One idea for a text that we could read is Middlemarch, as we discussed it in the begining of the course with regards to Middlesex.  I would also be interested in reading some theory, both dealing with &quot;traditional&quot; feminism, and ways to define new feminism - although I realize that this is a lot of what we have been doing.

On a completely different note, I just watched the movie of Persepolis and would highly recommend it. 

jlustick's picture

Text Ideas

Two ideas for the course's additional text...

1. Reading Lolita in Tehran by Azar Nafisi, which I have not read but is on my "To Read" list. This text would be interesting from several perspectives... it's about women using education to subvert a regime that represses women. These women are creating their own education, rather than accepting the one given to them by men. This idea connects to our discussion at the beginning of the course about the importance of women's education for feminists (i.e. our Three Guineas class). Also, this book exhibits a blending of genres, which is something that we have also touched on in discussion but not fully examined. In addition, the book discusses canonical texts by Fitzgerald, Austen, etc., and it would be intersting to see how their literary analysis compares to our own, Western feminist approach.

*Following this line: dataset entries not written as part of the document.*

@[simp] theorem Dev.regs_modTask (d : Dev) (i : Nat) (f : Task → Task) : (d.modTask i f).regs = d.regs := rfl
@[simp] theorem Dev.fresh_modTask (d : Dev) (i : Nat) (f : Task → Task) : (d.modTask i f).fresh = d.fresh := rfl
@[simp] theorem Dev.mem_modTask (d : Dev) (i : Nat) (f : Task → Task) : (d.modTask i f).mem = d.mem := rfl
@[simp] theorem Dev.frame_modTask (d : Dev) (i : Nat) (f : Task → Task) : (d.modTask i f).frame = d.frame := rfl
@[simp] theorem Dev.port_modTask (d : Dev) (i : Nat) (f : Task → Task) : (d.modTask i f).port = d.port := rfl
@[simp] theorem Dev.win_modTask (d : Dev) (i : Nat) (f : Task → Task) : (d.modTask i f).win = d.win := rfl
@[simp] theorem Dev.cnt_modTask (d : Dev) (i : Nat) (f : Task → Task) : (d.modTask i f).cnt = d.cnt := rfl
@[simp] theorem Dev.pwr_modTask (d : Dev) (i : Nat) (f : Task → Task) : (d.modTask i f).pwr = d.pwr := rfl
@[simp] theorem Dev.mgt_modTask (d : Dev) (i : Nat) (f : Task → Task) : (d.modTask i f).mgt = d.mgt := rfl
@[simp] theorem Dev.boot_modTask (d : Dev) (i : Nat) (f : Task → Task) : (d.modTask i f).boot = d.boot := rfl
@[simp] theorem Dev.par_modTask (d : Dev) (i : Nat) (f : Task → Task) : (d.modTask i f).par = d.par := rfl
@[simp] theorem Dev.aud_modTask (d : Dev) (i : Nat) (f : Task → Task) : (d.modTask i f).aud = d.aud := rfl
@[simp] theorem Dev.cal_modTask (d : Dev) (i : Nat) (f : Task → Task) : (d.modTask i f).cal = d.cal := rfl
@[simp] theorem Dev.mix_modTask (d : Dev) (i : Nat) (f : Task → Task) : (d.modTask i f).mix = d.mix := rfl
@[simp] theorem Dev.outs_modTask (d : Dev) (i : Nat) (f : Task → Task) : (d.modTask i f).outs = d.outs := rfl
@[simp] theorem Dev.tdm_modTask (d : Dev) (i : Nat) (f : Task → Task) : (d.modTask i f).tdm = d.tdm := rfl
@[simp] theorem Dev.ser_modTask (d : Dev) (i : Nat) (f : Task → Task) : (d.modTask i f).ser = d.ser := rfl
@[simp] theorem Dev.cas_modTask (d : Dev) (i : Nat) (f : Task → Task) : (d.modTask i f).cas = d.cas := rfl

@[simp] theorem Dev.regs_modMix (d : Dev) (f : Mix → Mix) : (d.modMix f).regs = d.regs := rfl
@[simp] theorem Dev.fresh_modMix (d : Dev) (f : Mix → Mix) : (d.modMix f).fresh = d.fresh := rfl
@[simp] theorem Dev.mem_modMix (d : Dev) (f : Mix → Mix) : (d.modMix f).mem = d.mem := rfl
@[simp] theorem Dev.frame_modMix (d : Dev) (f : Mix → Mix) : (d.modMix f).frame = d.frame := rfl
@[simp] theorem Dev.port_modMix (d : Dev) (f : Mix → Mix) : (d.modMix f).port = d.port := rfl
@[simp] theorem Dev.win_modMix (d : Dev) (f : Mix → Mix) : (d.modMix f).win = d.win := rfl
@[simp] theorem Dev.cnt_modMix (d : Dev) (f : Mix → Mix) : (d.modMix f).cnt = d.cnt := rfl
@[simp] theorem Dev.pwr_modMix (d : Dev) (f : Mix → Mix) : (d.modMix f).pwr = d.pwr := rfl
@[simp] theorem Dev.mgt_modMix (d : Dev) (f : Mix → Mix) : (d.modMix f).mgt = d.mgt := rfl
@[simp] theorem Dev.boot_modMix (d : Dev) (f : Mix → Mix) : (d.modMix f).boot = d.boot := rfl
@[simp] theorem Dev.alm_modMix (d : Dev) (f : Mix → Mix) : (d.modMix f).alm = d.alm := rfl
@[simp] theorem Dev.par_modMix (d : Dev) (f : Mix → Mix) : (d.modMix f).par = d.par := rfl
@[simp] theorem Dev.aud_modMix (d : Dev) (f : Mix → Mix) : (d.modMix f).aud = d.aud := rfl
@[simp] theorem Dev.cal_modMix (d : Dev) (f : Mix → Mix) : (d.modMix f).cal = d.cal := rfl
@[simp] theorem Dev.outs_modMix (d : Dev) (f : Mix → Mix) : (d.modMix f).outs = d.outs := rfl
@[simp] theorem Dev.tdm_modMix (d : Dev) (f : Mix → Mix) : (d.modMix f).tdm = d.tdm := rfl
@[simp] theorem Dev.ser_modMix (d : Dev) (f : Mix → Mix) : (d.modMix f).ser = d.ser := rfl
@[simp] theorem Dev.cas_modMix (d : Dev) (f : Mix → Mix) : (d.modMix f).cas = d.cas := rfl

@[simp] theorem Dev.regs_modTdm (d : Dev) (n : Nat) (f : TdmPort → TdmPort) : (d.modTdm n f).regs = d.regs := rfl
@[simp] theorem Dev.fresh_modTdm (d : Dev) (n : Nat) (f : TdmPort → TdmPort) : (d.modTdm n f).fresh = d.fresh := rfl
@[simp] theorem Dev.mem_modTdm (d : Dev) (n : Nat) (f : TdmPort → TdmPort) : (d.modTdm n f).mem = d.mem := rfl
@[simp] theorem Dev.frame_modTdm (d : Dev) (n : Nat) (f : TdmPort → TdmPort) : (d.modTdm n f).frame = d.frame := rfl
@[simp] theorem Dev.port_modTdm (d : Dev) (n : Nat) (f : TdmPort → TdmPort) : (d.modTdm n f).port = d.port := rfl
@[simp] theorem Dev.win_modTdm (d : Dev) (n : Nat) (f : TdmPort → TdmPort) : (d.modTdm n f).win = d.win := rfl
@[simp] theorem Dev.cnt_modTdm (d : Dev) (n : Nat) (f : TdmPort → TdmPort) : (d.modTdm n f).cnt = d.cnt := rfl
@[simp] theorem Dev.pwr_modTdm (d : Dev) (n : Nat) (f : TdmPort → TdmPort) : (d.modTdm n f).pwr = d.pwr := rfl
@[simp] theorem Dev.mgt_modTdm (d : Dev) (n : Nat) (f : TdmPort → TdmPort) : (d.modTdm n f).mgt = d.mgt := rfl
@[simp] theorem Dev.boot_modTdm (d : Dev) (n : Nat) (f : TdmPort → TdmPort) : (d.modTdm n f).boot = d.boot := rfl
@[simp] theorem Dev.alm_modTdm (d : Dev) (n : Nat) (f : TdmPort → TdmPort) : (d.modTdm n f).alm = d.alm := rfl
@[simp] theorem Dev.par_modTdm (d : Dev) (n : Nat) (f : TdmPort → TdmPort) : (d.modTdm n f).par = d.par := rfl
@[simp] theorem Dev.aud_modTdm (d : Dev) (n : Nat) (f : TdmPort → TdmPort) : (d.modTdm n f).aud = d.aud := rfl
@[simp] theorem Dev.cal_modTdm (d : Dev) (n : Nat) (f : TdmPort → TdmPort) : (d.modTdm n f).cal = d.cal := rfl
@[simp] theorem Dev.mix_modTdm (d : Dev) (n : Nat) (f : TdmPort → TdmPort) : (d.modTdm n f).mix = d.mix := rfl
@[simp] theorem Dev.outs_modTdm (d : Dev) (n : Nat) (f : TdmPort → TdmPort) : (d.modTdm n f).outs = d.outs := rfl
@[simp] theorem Dev.ser_modTdm (d : Dev) (n : Nat) (f : TdmPort → TdmPort) : (d.modTdm n f).ser = d.ser := rfl
@[simp] theorem Dev.cas_modTdm (d : Dev) (n : Nat) (f : TdmPort → TdmPort) : (d.modTdm n f).cas = d.cas := rfl

@[simp] theorem Dev.regs_modChr (d : Dev) (c : Nat) (f : Chrono → Chrono) : (d.modChr c f).regs = d.regs := rfl
@[simp] theorem Dev.fresh_modChr (d : Dev) (c : Nat) (f : Chrono → Chrono) : (d.modChr c f).fresh = d.fresh := rfl
@[simp] theorem Dev.mem_modChr (d : Dev) (c : Nat) (f : Chrono → Chrono) : (d.modChr c f).mem = d.mem := rfl
@[simp] theorem Dev.frame_modChr (d : Dev) (c : Nat) (f : Chrono → Chrono) : (d.modChr c f).frame = d.frame := rfl
@[simp] theorem Dev.port_modChr (d : Dev) (c : Nat) (f : Chrono → Chrono) : (d.modChr c f).port = d.port := rfl
@[simp] theorem Dev.win_modChr (d : Dev) (c : Nat) (f : Chrono → Chrono) : (d.modChr c f).win = d.win := rfl
@[simp] theorem Dev.pwr_modChr (d : Dev) (c : Nat) (f : Chrono → Chrono) : (d.modChr c f).pwr = d.pwr := rfl
@[simp] theorem Dev.mgt_modChr (d : Dev) (c : Nat) (f : Chrono → Chrono) : (d.modChr c f).mgt = d.mgt := rfl
@[simp] theorem Dev.boot_modChr (d : Dev) (c : Nat) (f : Chrono → Chrono) : (d.modChr c f).boot = d.boot := rfl
@[simp] theorem Dev.alm_modChr (d : Dev) (c : Nat) (f : Chrono → Chrono) : (d.modChr c f).alm = d.alm := rfl
@[simp] theorem Dev.par_modChr (d : Dev) (c : Nat) (f : Chrono → Chrono) : (d.modChr c f).par = d.par := rfl
@[simp] theorem Dev.aud_modChr (d : Dev) (c : Nat) (f : Chrono → Chrono) : (d.modChr c f).aud = d.aud := rfl
@[simp] theorem Dev.cal_modChr (d : Dev) (c : Nat) (f : Chrono → Chrono) : (d.modChr c f).cal = d.cal := rfl
@[simp] theorem Dev.mix_modChr (d : Dev) (c : Nat) (f : Chrono → Chrono) : (d.modChr c f).mix = d.mix := rfl
@[simp] theorem Dev.outs_modChr (d : Dev) (c : Nat) (f : Chrono → Chrono) : (d.modChr c f).outs = d.outs := rfl
@[simp] theorem Dev.tdm_modChr (d : Dev) (c : Nat) (f : Chrono → Chrono) : (d.modChr c f).tdm = d.tdm := rfl
@[simp] theorem Dev.ser_modChr (d : Dev) (c : Nat) (f : Chrono → Chrono) : (d.modChr c f).ser = d.ser := rfl
@[simp] theorem Dev.cas_modChr (d : Dev) (c : Nat) (f : Chrono → Chrono) : (d.modChr c f).cas = d.cas := rfl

2. the film Born into Brothels- as I mentioned in class, this is a documentary that primarily focuses on the lives of children born into Calcutta's red light district. I thought this film was extremely well done- beautiful, moving, enlightening, etc.- and relevant to the class in many regards. First and foremost, during the beginning of the course, we discussed the idea of "child care" as being part of feminism, yet the idea of children is not something that we've returned to. This book might allow us to examine the way in which feminism can apply to the lives of children.

 

also, just as a note, The Handmaid's Tale sounds good.

anorton's picture

Reading suggestions

There are some texts that I consider to be fairly canonical because I've had to read them, or their authors, for various classes: Chopin's The Awakening; Austen's Pride & Prejudice; anything by Willa Cather, or by Virginia Woolf, if we want to revisit her. There's also The Handmaid's Tale, by Margaret Atwood. Un Lun Dun and the books in the His Dark Materials trilogy are all young adult fantasy novels written by men that feature female heroines; it might be interesting to look at portrayals of girls in male-authored texts. Un Lun Dun (by China Miéville) is very funny and would be a light-hearted way to end the semester. On the other hand, Caryl Churchill's Cloud 9 (a play) does some very interesting things with gender/sexuality/identity that might be a nice culminationto the course.

That's all I've come up with from scanning my library, but I'll post again if I think of others.

sarina's picture

I've wanted to read The

I've wanted to read The Handmaid's Tale, by Margaret Atwood for some time now. It looks like a really interesting book.